I'd prefer to do the rap route with a single and not have to deal with 2 ropes on the climb. But YMMV!
Sep 16, 2012
I got a little lost on p6. Here's what I think you are supposed to do: above the roof 30 ft off the belay, clip the bolt and traverse left 10-15 feet to the FIRST thin crack (heavily vegetated). Climb that to a grassy ledge that is between 6 and 12 inches wide. I don't think this is the "grassy ledge" described above. Continue more or less straight up to a bulge and take the path of least resistance working up and left to the "grassy ledge" described above and then presumably follow the description from there.
I made the mistake of thinking the first 6 inch ledge was the "grassy ledge," and traversed about 20 feet straight left to gain the arete- no gear, grassy footholds, no handholds, etc. I ultimately traversed back right, climbed straight up from the thin crack, and then broke right into the corner that leads to the right side of the belay ledge. It probably goes at .10 or so and isn't as bad as it looks.
If my description is wrong, please let me know and I will pull it.
|By Ben Collett|
Sep 17, 2012
303scott, you are correct about where we went. We wanted to find a way to avoid the corner that leads to the right end of the belay ledge, since it is often quite wet.
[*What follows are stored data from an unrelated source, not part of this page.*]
/-- The step of either reset event. Only a power loss in phase BOOT, which cuts the boot write, reaches the store (R232, R250). -/
theorem step_of_reset_event {s : State} {e : Event} {rest : List Event} {test : Bool} (hc : configValid s.cfg = true)
    (he : e = .reset test ∨ ∃ torn, e = .powerCycle test torn) (ha : s.agenda = e :: rest) :
    ∃ st, step s = .next { resetBlock test (s.withAgenda rest) with store := st } ∧
      (e = .reset test ∨ s.phase ≠ .boot → st = s.store) := by
  rcases he with rfl | ⟨torn, rfl⟩
  · exact ⟨s.store, step_of_cons hc ha, fun _ => rfl⟩
  · refine ⟨(powerCycle test torn (s.withAgenda rest)).store, ?_, fun hkeep => ?_⟩
    · rw [← powerCycle_eq]
      exact step_of_cons hc ha
    · have hb : s.phase ≠ .boot := hkeep.resolve_left nofun
      exact powerCycle_store (s := s.withAgenda rest) hb test torn

/-- R30: the strap's two values. -/
theorem strapMode_eq_test_iff (test : Bool) : strapMode test = .test ↔ test = true := by
  cases test <;> decide

/-- In phase BOOT an overflow event is lost (R251). -/
theorem overflowStep_of_boot {s : State} (hb : s.phase = .boot) : overflowStep s = s := if_neg fun h => h.2 hb

/-! ### The statements -/

/-- Settles O28: both reset events give the registers of `resetBlock`, and neither reaches the port. -/
theorem resetSetsEveryRegister : Obligations.ResetSetsEveryRegister := by
  intro s e rest test hc he ha
  obtain ⟨st, hstep, hstore⟩ := step_of_reset_event hc he ha
  exact ⟨_, hstep, rfl, rfl, rfl, reload_toNat hc, rfl, rfl, strapMode_eq_test_iff test, rfl, rfl, rfl, rfl, rfl,
    fun hkeep => State.storeByte_of_store_eq (hstore hkeep), rfl, rfl, rfl⟩

/-- Settles O29: SEQ's turn and a waiting access find the same boot step to run. -/
theorem bootComesBeforeEverythingElse : Obligations.BootComesBeforeEverythingElse := by
  intro s hc hb
  refine ⟨fun rest ha => ?_, fun e rest ha he => ?_⟩
  · rw [step_of_ovf hc ha, overflowStep_of_boot hb]
    rfl
  · have hturn : step (s.withAgenda (.seq :: s.agenda)) = .next ((bootStep s).withAgenda s.agenda) := by
      rw [step_of_boot (s := s.withAgenda (.seq :: s.agenda)) hc hb (.inl rfl), bootStep_withAgenda, State.withAgenda_withAgenda]
    have hwait : step s = .next (((bootStep s).withAgenda s.agenda).withAgenda s.agenda) := by
      rw [State.withAgenda_withAgenda]
      exact step_of_boot hc hb (.inr ⟨rfl, by simpa [ha] using he⟩)
    exact ⟨_, hturn, hwait, rfl, bootStep_resp s, rfl, bootSeed_ne_zero s⟩

/-! ### Runs that meet the hypotheses -/

/-- O28 at a power loss that cuts the boot write, with the strap at 1: the port's history stays. -/
theorem witness_power_loss_in_boot_resets :
    ∃ t, step { State.reset with arg := 7, err := true, cause := 2, port := [3], agenda := [.powerCycle true 0b0101] } = .next t ∧
      t.arg = 0 ∧ t.err = false ∧ t.mode = .test ∧ t.port = [3] := by
  obtain ⟨t, hstep, -, -, -, -, -, -, hmode, herr, -, harg, -, -, -, hport, -, -⟩ := resetSetsEveryRegister
    { State.reset with arg := 7, err := true, cause := 2, port := [3], agenda := [.powerCycle true 0b0101] }
    (.powerCycle true 0b0101) [] true configValid_default (.inr ⟨_, rfl⟩) rfl
  exact ⟨t, hstep, harg, herr, hmode.2 rfl, hport⟩

/-- O29 at a write of ARG in phase BOOT: the boot step runs, and ARG is still to be written. -/
theorem witness_arg_write_waits_for_boot :
    ∃ t, step { State.reset with agenda := [.write .b4 4 7] } = .next t ∧ t.phase = .idle ∧ t.lfsr ≠ 0 ∧ t.arg = 0 ∧
      t.agenda = [.write .b4 4 7] := by
  obtain ⟨-, hwaits⟩ := bootComesBeforeEverythingElse { State.reset with agenda := [.write .b4 4 7] } configValid_default rfl
  obtain ⟨u, -, hstep, hphase, -, -, hlfsr⟩ := hwaits (.write .b4 4 7) [] rfl rfl
  have harg : u.arg = 0 := by
    injection hstep with ht
    exact (congrArg State.arg ht).symm
  exact ⟨_, hstep, hphase, hlfsr, harg, rfl⟩
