/-- The storing operations, R24, R104, R150: READ_RESPONSE leaves POLL and ELAPSED alone; a fault of
SEND_COMMAND_AND_ACK is excluded by the invariant; READ_RESPONSE and SEND_COMMAND_AND_ACK change RX only
at a point where a read begins (every cell loses its value) and where a received byte is stored, and then
in that byte's cell alone. -/
def Obligations.ReceiveBufferFrame : Prop :=
  (∀ (len : Byte) (s u : State), lengthFits len = true → exec (.readResponse len) s = .next u →
    u = { s with
      cs := u.cs, rx := u.rx, rxLen := u.rxLen, result := u.result, busy := u.busy, seq := u.seq,
      req := u.req, events := u.events, chip := u.chip, draws := u.draws, host := u.host }) ∧
  (∀ (op : Byte) (args : List Byte) (t : Timeout) (s u : State), argsFit args = true →
    exec (.sendCommandAndAck op args t) s = .next u →
    u = { s with
      cs := u.cs, poll := u.poll, elapsed := u.elapsed, rx := u.rx, rxLen := u.rxLen,
      result := u.result, busy := u.busy, seq := u.seq, req := u.req, faulted := u.faulted,
      events := u.events, chip := u.chip, draws := u.draws, host := u.host } ∧
    (s.Inv → u.faulted = s.faulted)) ∧
  (∀ (i : Instr) (s u : State),
    ((∃ len, i = .readResponse len) ∨ ∃ op args t, i = .sendCommandAndAck op args t) →
    exec i s = .next u →
    (u.rxLen = s.rxLen ∧ ∀ a, readCell u.rx a = readCell s.rx a) ∨
    (startsRead s.seq = true ∧ u.rxLen = 0 ∧ ∀ a, readCell u.rx a = none) ∨
    (∃ k b, (s.seq = .readResponse (.got k b) ∨ s.seq = .handshake (.readAck (.got k b))) ∧
      u.rxLen = k + 1 ∧ (k < 64 → readCell u.rx k = some b) ∧
      ∀ a, a ≠ k → readCell u.rx a = readCell s.rx a))

/-- The PN532 commands change nothing but what the issue of their first request writes: REQ, BUSY, SEQ
and the host's program, or, if the request is refused, the refusal's mark and event. This is the frame of
the model's choice of what a step of a command is: its handshake's acceptance, the rest of the rule's
pseudocode put before the host's program (DESIGN CHOICE, notes/assumptions/9.md, with 8.md for the
programs); the rules of 43 give the pseudocode alone. -/
def Obligations.CommandsFrame : Prop :=
  ∀ (i : Instr) (s u : State), isOperation i = false → exec i s = .next u →
    u = { s with
      busy := u.busy, seq := u.seq, req := u.req, refused := u.refused, events := u.events,
      host := u.host } ∧
    (i.wellFormed = true → u.refused = s.refused ∧ u.events = s.events) ∧
    ∀ a, readCell u.rx a = readCell s.rx a

/-! ## The receive buffer and the host's reads -/

/-- R24, R57: a cell written reads back the byte, every other cell reads as before, and the canonical
form is kept. -/
def Obligations.CellReadAfterWrite : Prop :=
  ∀ (m : List Host.Cell) (k a : Nat) (b : Byte), Memory.wf m = true →
    Memory.wf (writeCell m k b) = true ∧
    (k < 64 → readCell (writeCell m k b) k = some b) ∧
    (a ≠ k → readCell (writeCell m k b) a = readCell m a)

/-- R25, R35: in a state with the invariant, RX[i] holds a byte iff i < RXLEN, and RX is in canonical
form. -/
def Obligations.CellsHoldValuesBelowLength : Prop :=
  ∀ s : State, s.Inv → Memory.wf s.rx = true ∧
    ∀ i, (readCell s.rx i).isSome = true ↔ i < s.rxLen

/-- R36, R35: while BUSY is false a host read returns the register's value and changes no register of
the block; a cell without a value and an empty RESULT fault, and the host issues nothing more of its
program. POLL and RESULT are read in the encodings of R22 and R83. (The `k` empty lists are programs that
have ended, notes/assumptions/8.md; BUSY after a fault is 12.md.) -/
def Obligations.HostReads : Prop :=
  ∀ (s : State) (r : HostReg) (k : Nat) (cur : List HostAction) (later : List (List HostAction)),
    s.resetIn = [] → s.busy = false →
    s.host = List.replicate k [] ++ (.read r :: cur) :: later →
    (∀ v, r = .result → s.result = some v →
      step s = .next { s with
        host := cur :: later, readOut := some (.result (resultCodeBits v.code) v.value) }) ∧
    (r = .result → s.result = none → step s = .next { s with
      host := [] :: later, faulted := true, readFault := some .result,
      events := s.events ++ [.fault .result] }) ∧
    (∀ i b, r = .rx i → readCell s.rx i = some b →
      step s = .next { s with host := cur :: later, readOut := some (.rx b) }) ∧
    (∀ i, r = .rx i → readCell s.rx i = none → step s = .next { s with
      host := [] :: later, faulted := true, readFault := some (.cell i),
      events := s.events ++ [.fault (.cell i)] }) ∧
    (r = .rxLen →
      step s = .next { s with host := cur :: later, readOut := some (.rxLen s.rxLen) }) ∧
    (r = .poll →
      step s = .next { s with host := cur :: later, readOut := some (.poll (pollBits s.poll)) }) ∧
    (r = .elapsed →
      step s = .next { s with host := cur :: later, readOut := some (.elapsed s.elapsed) }) ∧
    (r = .busy → step s = .next { s with host := cur :: later, readOut := some (.busy false) })

/-- R83, R22: the numbers of the result codes, the verdicts (R84) and the poller's states. -/
def Obligations.StatusEncodings : Prop :=
  [ResultCode.ok, .transportTimeout, .framingMismatch, .protocolStatusError, .rangeError,
    .unrecognizedFamily].map (fun c => (resultCodeBits c).toNat) = [0, 1, 2, 3, 4, 5] ∧
  [Verdict.valid, .short, .badStart, .badLcs, .badDcs, .badPostamble].map
    (fun v => (verdictByte v).toNat) = [0, 1, 2, 3, 4, 5] ∧
  [PollState.idle, .polling, .ready, .timedOut].map (fun p => (pollBits p).toNat) = [0, 1, 2, 3]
It seemed like the obvious way to go, but dry rock is usually more fun than wet rock, right?
Sep 17, 2012
Thanks to the FA team for establishing the route and rappel anchors. The first and last two rappels still need some chains. I brought some quicklinks but managed to leave them in the pack at the top.
Rack: I agree with the other comments: Doubles or triples of Master cams, including some offsets is very useful. We didn't use the grey Metolius, and the #4 is not essential.
This is a nice way to climb the right side. Seemed less demanding and committing than Coffee Achievers and without the running wet chimney. An appreciation for alpine dirt climbing and grass pulling may increase your enjoyment of some sections. I would rate the crux (brief) .11a (I am 5'10"). Some good 5.10 crack climbing on the lower pitches that should get better with more travel.
Sep 18, 2012
I totally agree - lucky for us it was mostly dry. The proper route out onto the arete looks like it would give you some nice position too - have to try it next time.
Thanks to you and Josh for putting this up!